Yes, that’s right: you don’t have to run EVPN to have a working VXLAN-based fabric. However, networking vendors sometimes don’t want to be too explicit about this simple fact.

Leaf-and-Spine Fabric Using VXLAN without EVPN

Leaf-and-Spine Fabric Using VXLAN without EVPN

Benefits:

  • The design is as simple as it gets. It’s simpler than the traditional L2 fabric (no spanning tree or MLAG in the fabric core) or EVPN.
  • You don’t need to run BGP in your fabric; everyone in your team probably knows how to configure OSPF in area 0.
  • You won’t experience any interoperability problems even if you believe in the fairy tale of multi-vendor fabrics. The only interaction between leaf switches is the data-plane VXLAN encapsulation.

Drawbacks:

  • You must manage the ingress replication lists1 on the leaf switches. Not a big deal if your fabric never grows or if you use a configuration generation tool (including Excel ;)
  • You cannot use the fancy stuff like ARP suppression or EVPN-based MLAG (but maybe you’re better off not using them anyway).
  • Some vendors support anycast first-hop gateway (which is a good thing) only with EVPN.

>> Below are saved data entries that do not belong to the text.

-- ==== Sys2Proof/Machine/Access.lean ====
section
/-!
DEFINITION. Memory accesses of crews: holding a word on a missing page (R316, R320), issuing loads and stores (R130, R201, R317), what a
load reads (R201, R296, R318), performing at the home (R296), atomics (R135, R137), scratchpad ports and regions (R277, R283).
-/

namespace Sys2Proof.Machine

/-! ## Holding a word -/

/-- ACCESS codes of a fault record (R321). -/
def accLoad : Nat := 0x01
def accStore : Nat := 0x02
def accAtomic : Nat := 0x07
def accFetch : Nat := 0x08
def accConst : Nat := 0x11

/-- WORD of a fault record (R321). -/
def faultWord (lane : Bool) (idx : Nat) : Nat := idx % 2 ^ 22 + 2 ^ 31 * flag lane

/-- The fault records of a crew's word for some pages with their lowest lanes (R320, R321). -/
def crewRecords (c : Crew) (lane : Bool) (idx access kind : Nat) (pages : List (Nat × Nat)) : List FaultRec :=
  pages.map fun p =>
    { vp := p.1, kind := kind, access := access, lowLane := if lane then p.2 else 0xFF, core := c.core, slot := c.slot, die := c.die,
      word := faultWord lane idx }

/-- What a word that waits for pages does (R316, R320): the pages that were refused; or it waits, with new records for pages that
have none unanswered. -/
def holdPages (s : State) (ctx : Nat) (held : List PageWait) (recs : List FaultRec) : List Nat × State × List PageWait :=
  let no := (recs.map (·.vp)).filter (refused held)
  if !no.isEmpty then (no, s, held)
  else
    let new := recs.filter fun r => !waiting held r.vp
    if new.isEmpty then ([], s, held)
    else match writeRecords s ctx new with
      | none => ([], s, held)
      | some s =>
        ([], s, held.filter (fun w => !new.any (·.vp == w.vp)) ++ new.map fun r => { vp := r.vp, answer := none })

/-- A scalar word waits for its page, or raises PAGE, detail 8, once it was refused. -/
def holdScalar (s : State) (u : Nat) (c : Crew) (va : W64) (access : Nat) : Result :=
  let r := holdPages s (crewCtx s c) c.held (crewRecords c false c.spc access 0 [(va.toNat / 4096, 0)])
  if r.1.isEmpty then stall (modCrew r.2.1 u fun c => { c with held := r.2.2 }) else raiseScalar s u 0x0B 8 0 va

/-- A lane word waits for its pages, or raises PAGE, detail 8, in the lanes of refused pages. -/
def holdLane (s : State) (x : LaneCx) (lanes : List (Nat × W64 × LaneCheck)) (access : Nat) : Result :=
  let r := holdPages s (crewCtx s x.c) x.fr.held (crewRecords x.c true x.fr.lpc access 0 (absentPages lanes))
  if r.1.isEmpty then
    stall (modCrew r.2.1 x.u fun c => { c with div := c.div.modFrag x.slot fun f => { f with held := r.2.2 } })
  else
    let bad := lanes.filter fun l => r.1.contains (l.2.1.toNat / 4096)
    x.raise s 0x0B 8 0 (maskOf fun i => bad.any (·.1 == i)) (match bad with | b :: _ => b.2.1 | [] => 0)

/-- The records of kind 2 or 3 that a walk's failure writes before PAGE is raised (R316, R323); nothing while the ring is full. -/
def failRecords (s : State) (c : Crew) (lane : Bool) (idx access : Nat) (lanes : List (Nat × W64 × LaneCheck)) : Option State :=
  let two := badPages lanes 6
  let three := badPages lanes 7
  writeRecords s (crewCtx s c) (crewRecords c lane idx access 2 two ++ crewRecords c lane idx access 3 three)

Don’t believe me that this design could work? Let’s set up a lab and try it out.

Leaf-and-Spine Lab Topology

This is the netlab lab topology description we’ll use to set up our leaf-and-spine fabric:

defaults.device: eos
provider: clab

plugin: [ fabric ]
fabric.spines: 2
fabric.leafs: 4

groups:
  _auto_create: True
  leafs:
    module: [ ospf, vlan, vxlan ]
  spines:
    module: [ ospf ]
  hosts:
    members: [ H1, H2, H3, H4 ]
    device: linux

vlan.mode: bridge
vlans:
  orange:
    links: [ H1-L1, H2-L3 ]
  blue:
    links: [ H3-L2, H4-L4 ]

tools:
  graphite:

Let’s go through it line-by-line:

  • Lines 1-2: I will use Arista cEOS containers. More details later
  • Lines 4-6: The topology uses the fabric plugin to generate a leaf-and-spine fabric. The node names of the fabric switches will be L1 through L4 and S1/S2.
  • Line 8: Due to the large number of nodes, we’ll use groups to manage node parameters.
  • Line 9: We want netlab to creates nodes based on the group’s members list so we won’t have to specify them manually.
  • Line 10-11: The fabric plugin puts all leaf switches in the leafs group. The leaf switches will use VLANs and VXLAN, and run OSPF.
  • Line 12-13: The fabric plugin puts all spine switches in the spines group. The spine switches will run OSPF.
  • Line 14-16: We must define a few Linux hosts to test end-to-end connectivity.
  • Line 18: The VLANs will be layer-2-only; the leaf switches won’t have IP addresses on VLAN interfaces.
  • Lines 19-23: We must create orange and blue VLANs and add links between hosts and leaf switches (the fabric plugin generates intra-fabric links). We don’t have to define VXLAN VNIs or ingress replication lists. By default, netlab creates VNIs for every VLAN and builds ingress replication lists from loopback addresses of other VXLAN switches.
  • Lines 25-26: For fun, add the graphite GUI to the lab topology so you can point and click around it. Please note you won’t be able to connect to the Linux hosts with Graphite as they don’t run SSH servers.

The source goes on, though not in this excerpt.